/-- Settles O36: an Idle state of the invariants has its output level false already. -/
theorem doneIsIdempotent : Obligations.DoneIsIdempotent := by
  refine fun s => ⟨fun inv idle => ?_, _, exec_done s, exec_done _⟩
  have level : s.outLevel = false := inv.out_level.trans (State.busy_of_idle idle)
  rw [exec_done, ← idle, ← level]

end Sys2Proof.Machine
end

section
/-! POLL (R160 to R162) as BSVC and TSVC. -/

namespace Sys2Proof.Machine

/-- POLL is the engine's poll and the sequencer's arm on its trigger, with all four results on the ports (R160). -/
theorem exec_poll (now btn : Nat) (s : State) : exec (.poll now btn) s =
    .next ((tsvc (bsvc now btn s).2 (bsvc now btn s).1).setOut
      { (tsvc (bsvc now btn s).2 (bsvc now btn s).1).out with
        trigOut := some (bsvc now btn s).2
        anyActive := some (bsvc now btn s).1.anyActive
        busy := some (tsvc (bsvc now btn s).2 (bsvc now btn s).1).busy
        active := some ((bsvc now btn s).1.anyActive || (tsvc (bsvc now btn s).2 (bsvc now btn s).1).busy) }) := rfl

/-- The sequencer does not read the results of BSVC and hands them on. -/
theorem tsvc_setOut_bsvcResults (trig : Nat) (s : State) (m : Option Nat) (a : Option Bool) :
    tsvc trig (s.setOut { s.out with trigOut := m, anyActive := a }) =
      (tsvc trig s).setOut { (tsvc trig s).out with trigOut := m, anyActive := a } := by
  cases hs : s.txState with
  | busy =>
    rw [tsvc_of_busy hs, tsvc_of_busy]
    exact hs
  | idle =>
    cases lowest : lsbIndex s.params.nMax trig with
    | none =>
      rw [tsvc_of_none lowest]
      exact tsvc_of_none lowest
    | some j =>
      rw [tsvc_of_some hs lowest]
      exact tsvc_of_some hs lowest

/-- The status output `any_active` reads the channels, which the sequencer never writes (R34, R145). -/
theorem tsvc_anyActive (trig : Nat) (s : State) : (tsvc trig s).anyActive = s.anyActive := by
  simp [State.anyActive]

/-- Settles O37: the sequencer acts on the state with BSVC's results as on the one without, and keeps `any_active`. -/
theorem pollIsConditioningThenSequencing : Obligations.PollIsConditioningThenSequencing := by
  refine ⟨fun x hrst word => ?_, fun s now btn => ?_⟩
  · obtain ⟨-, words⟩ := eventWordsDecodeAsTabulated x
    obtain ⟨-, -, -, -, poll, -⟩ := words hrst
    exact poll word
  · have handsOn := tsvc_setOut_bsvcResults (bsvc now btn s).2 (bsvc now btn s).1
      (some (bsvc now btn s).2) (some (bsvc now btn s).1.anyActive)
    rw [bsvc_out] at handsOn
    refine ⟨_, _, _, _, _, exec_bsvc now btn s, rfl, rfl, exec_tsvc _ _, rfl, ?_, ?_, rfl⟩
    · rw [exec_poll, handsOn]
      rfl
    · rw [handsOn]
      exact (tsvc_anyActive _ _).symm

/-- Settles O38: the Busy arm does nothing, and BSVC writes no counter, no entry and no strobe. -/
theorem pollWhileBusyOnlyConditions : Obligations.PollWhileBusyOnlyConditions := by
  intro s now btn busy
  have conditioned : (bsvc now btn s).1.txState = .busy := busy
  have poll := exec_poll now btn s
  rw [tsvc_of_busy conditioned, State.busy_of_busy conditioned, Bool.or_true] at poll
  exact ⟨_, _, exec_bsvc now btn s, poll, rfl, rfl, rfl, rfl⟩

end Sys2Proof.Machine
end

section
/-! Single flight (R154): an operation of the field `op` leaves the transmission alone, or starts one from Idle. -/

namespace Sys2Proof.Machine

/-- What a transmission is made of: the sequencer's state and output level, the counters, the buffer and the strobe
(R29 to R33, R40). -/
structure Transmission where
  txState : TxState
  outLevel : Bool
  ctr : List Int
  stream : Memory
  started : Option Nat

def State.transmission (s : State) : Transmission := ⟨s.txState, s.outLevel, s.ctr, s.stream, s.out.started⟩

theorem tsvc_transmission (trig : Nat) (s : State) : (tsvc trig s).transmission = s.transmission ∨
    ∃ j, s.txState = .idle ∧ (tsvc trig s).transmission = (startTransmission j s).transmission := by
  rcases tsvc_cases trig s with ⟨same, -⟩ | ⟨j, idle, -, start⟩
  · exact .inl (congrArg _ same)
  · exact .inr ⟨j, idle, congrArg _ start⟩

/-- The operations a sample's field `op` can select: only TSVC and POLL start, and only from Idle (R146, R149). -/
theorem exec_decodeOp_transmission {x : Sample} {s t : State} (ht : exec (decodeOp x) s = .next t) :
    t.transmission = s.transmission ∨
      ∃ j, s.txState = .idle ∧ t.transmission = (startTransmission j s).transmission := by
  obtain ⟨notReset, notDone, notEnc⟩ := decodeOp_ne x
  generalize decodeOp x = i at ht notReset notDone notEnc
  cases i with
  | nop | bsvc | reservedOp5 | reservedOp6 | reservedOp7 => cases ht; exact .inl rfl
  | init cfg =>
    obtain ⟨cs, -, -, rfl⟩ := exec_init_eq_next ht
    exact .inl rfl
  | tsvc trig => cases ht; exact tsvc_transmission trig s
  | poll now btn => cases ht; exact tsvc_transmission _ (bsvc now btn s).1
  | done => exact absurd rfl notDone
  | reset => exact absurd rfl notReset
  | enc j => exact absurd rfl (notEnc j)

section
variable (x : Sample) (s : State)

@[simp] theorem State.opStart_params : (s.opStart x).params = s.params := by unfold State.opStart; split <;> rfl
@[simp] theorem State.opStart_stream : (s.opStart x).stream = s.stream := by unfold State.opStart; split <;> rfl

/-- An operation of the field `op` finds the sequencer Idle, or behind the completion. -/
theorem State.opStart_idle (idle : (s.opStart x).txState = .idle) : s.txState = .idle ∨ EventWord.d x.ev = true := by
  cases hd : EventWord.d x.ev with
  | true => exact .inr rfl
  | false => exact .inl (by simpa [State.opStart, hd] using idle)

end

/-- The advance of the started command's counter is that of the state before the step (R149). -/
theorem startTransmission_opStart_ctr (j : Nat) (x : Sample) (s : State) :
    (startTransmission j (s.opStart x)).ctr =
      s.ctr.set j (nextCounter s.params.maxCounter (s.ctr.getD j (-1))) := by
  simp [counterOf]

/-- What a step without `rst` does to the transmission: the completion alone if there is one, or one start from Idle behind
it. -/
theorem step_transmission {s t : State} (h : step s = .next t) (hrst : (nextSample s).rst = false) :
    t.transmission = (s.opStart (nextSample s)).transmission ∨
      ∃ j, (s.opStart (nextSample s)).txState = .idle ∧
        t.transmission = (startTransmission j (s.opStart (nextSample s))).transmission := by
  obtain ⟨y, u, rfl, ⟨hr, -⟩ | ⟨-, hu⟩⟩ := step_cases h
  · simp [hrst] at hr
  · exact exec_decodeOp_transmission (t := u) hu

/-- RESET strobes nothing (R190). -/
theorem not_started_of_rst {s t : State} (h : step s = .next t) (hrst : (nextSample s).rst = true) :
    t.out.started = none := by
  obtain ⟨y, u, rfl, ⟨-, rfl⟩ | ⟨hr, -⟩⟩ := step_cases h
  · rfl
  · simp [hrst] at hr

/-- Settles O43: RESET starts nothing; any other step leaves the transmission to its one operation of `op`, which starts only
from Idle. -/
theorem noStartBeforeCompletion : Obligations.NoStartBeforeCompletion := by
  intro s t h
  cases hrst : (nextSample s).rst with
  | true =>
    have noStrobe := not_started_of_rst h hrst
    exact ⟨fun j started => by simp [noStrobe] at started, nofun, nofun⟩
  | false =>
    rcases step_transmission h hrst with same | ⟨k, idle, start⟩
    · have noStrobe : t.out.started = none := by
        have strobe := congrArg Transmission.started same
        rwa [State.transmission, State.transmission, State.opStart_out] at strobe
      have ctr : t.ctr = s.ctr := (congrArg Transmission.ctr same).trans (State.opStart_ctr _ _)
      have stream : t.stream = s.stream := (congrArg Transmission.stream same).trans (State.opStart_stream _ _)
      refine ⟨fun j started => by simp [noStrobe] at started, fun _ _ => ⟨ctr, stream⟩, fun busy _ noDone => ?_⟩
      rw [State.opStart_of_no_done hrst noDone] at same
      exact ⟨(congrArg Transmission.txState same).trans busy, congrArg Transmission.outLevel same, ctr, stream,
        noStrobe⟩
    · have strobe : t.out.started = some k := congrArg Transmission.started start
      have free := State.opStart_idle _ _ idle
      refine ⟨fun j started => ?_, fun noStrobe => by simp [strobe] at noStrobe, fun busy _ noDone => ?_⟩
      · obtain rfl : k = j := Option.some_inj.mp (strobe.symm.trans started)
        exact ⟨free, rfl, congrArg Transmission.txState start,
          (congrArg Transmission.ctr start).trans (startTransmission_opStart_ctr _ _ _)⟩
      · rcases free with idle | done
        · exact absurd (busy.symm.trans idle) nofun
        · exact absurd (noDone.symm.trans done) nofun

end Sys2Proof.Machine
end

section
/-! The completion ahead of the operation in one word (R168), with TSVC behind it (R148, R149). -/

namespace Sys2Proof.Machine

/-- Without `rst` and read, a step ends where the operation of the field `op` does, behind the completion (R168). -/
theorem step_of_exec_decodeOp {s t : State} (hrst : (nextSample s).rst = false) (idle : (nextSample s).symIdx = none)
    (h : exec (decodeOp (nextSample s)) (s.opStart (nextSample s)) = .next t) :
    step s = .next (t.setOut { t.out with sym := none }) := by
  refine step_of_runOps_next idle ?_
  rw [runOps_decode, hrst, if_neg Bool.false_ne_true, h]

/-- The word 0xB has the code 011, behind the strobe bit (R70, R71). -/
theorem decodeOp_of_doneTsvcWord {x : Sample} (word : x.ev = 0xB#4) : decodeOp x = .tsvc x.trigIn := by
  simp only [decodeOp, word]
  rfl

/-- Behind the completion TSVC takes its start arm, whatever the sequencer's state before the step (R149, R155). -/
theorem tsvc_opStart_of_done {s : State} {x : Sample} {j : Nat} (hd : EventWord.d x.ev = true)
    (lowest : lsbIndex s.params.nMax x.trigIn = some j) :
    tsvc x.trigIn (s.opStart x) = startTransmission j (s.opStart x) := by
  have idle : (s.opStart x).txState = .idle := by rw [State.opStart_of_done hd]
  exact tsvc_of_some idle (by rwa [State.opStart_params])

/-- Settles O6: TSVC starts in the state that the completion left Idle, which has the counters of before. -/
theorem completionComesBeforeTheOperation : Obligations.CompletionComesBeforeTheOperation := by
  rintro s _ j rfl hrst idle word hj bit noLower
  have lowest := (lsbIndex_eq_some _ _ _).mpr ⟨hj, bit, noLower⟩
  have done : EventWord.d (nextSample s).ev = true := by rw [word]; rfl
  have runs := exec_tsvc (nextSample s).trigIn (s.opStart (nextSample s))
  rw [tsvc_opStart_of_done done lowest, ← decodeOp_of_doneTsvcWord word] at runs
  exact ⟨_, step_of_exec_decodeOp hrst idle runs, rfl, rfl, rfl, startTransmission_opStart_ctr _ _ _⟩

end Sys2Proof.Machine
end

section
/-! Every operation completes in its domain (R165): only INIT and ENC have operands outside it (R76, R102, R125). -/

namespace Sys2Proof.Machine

◆ ◆ ◆

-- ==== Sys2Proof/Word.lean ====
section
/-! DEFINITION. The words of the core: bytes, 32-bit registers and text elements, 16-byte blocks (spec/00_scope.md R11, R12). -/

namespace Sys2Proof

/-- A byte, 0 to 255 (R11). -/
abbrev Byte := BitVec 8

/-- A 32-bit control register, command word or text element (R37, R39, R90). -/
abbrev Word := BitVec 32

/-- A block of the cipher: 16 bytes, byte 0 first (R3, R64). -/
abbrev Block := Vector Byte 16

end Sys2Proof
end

◆ ◆ ◆

What the task asks –
Starting at the line that has "s).rst = true)" and ending at the line that has "rwa [State.transmission, State.transmission, State.opStart_out]", please write out the lines above exactly, leaving out all others.

Reply –
theorem not_started_of_rst {s t : State} (h : step s = .next t) (hrst : (nextSample s).rst = true) :
    t.out.started = none := by
  obtain ⟨y, u, rfl, ⟨-, rfl⟩ | ⟨hr, -⟩⟩ := step_cases h
  · rfl
  · simp [hrst] at hr

/-- Settles O43: RESET starts nothing; any other step leaves the transmission to its one operation of `op`, which starts only
from Idle. -/
theorem noStartBeforeCompletion : Obligations.NoStartBeforeCompletion := by
  intro s t h
  cases hrst : (nextSample s).rst with
  | true =>
    have noStrobe := not_started_of_rst h hrst
    exact ⟨fun j started => by simp [noStrobe] at started, nofun, nofun⟩
  | false =>
    rcases step_transmission h hrst with same | ⟨k, idle, start⟩
    · have noStrobe : t.out.started = none := by
        have strobe := congrArg Transmission.started same
        rwa [State.transmission, State.transmission, State.opStart_out] at strobe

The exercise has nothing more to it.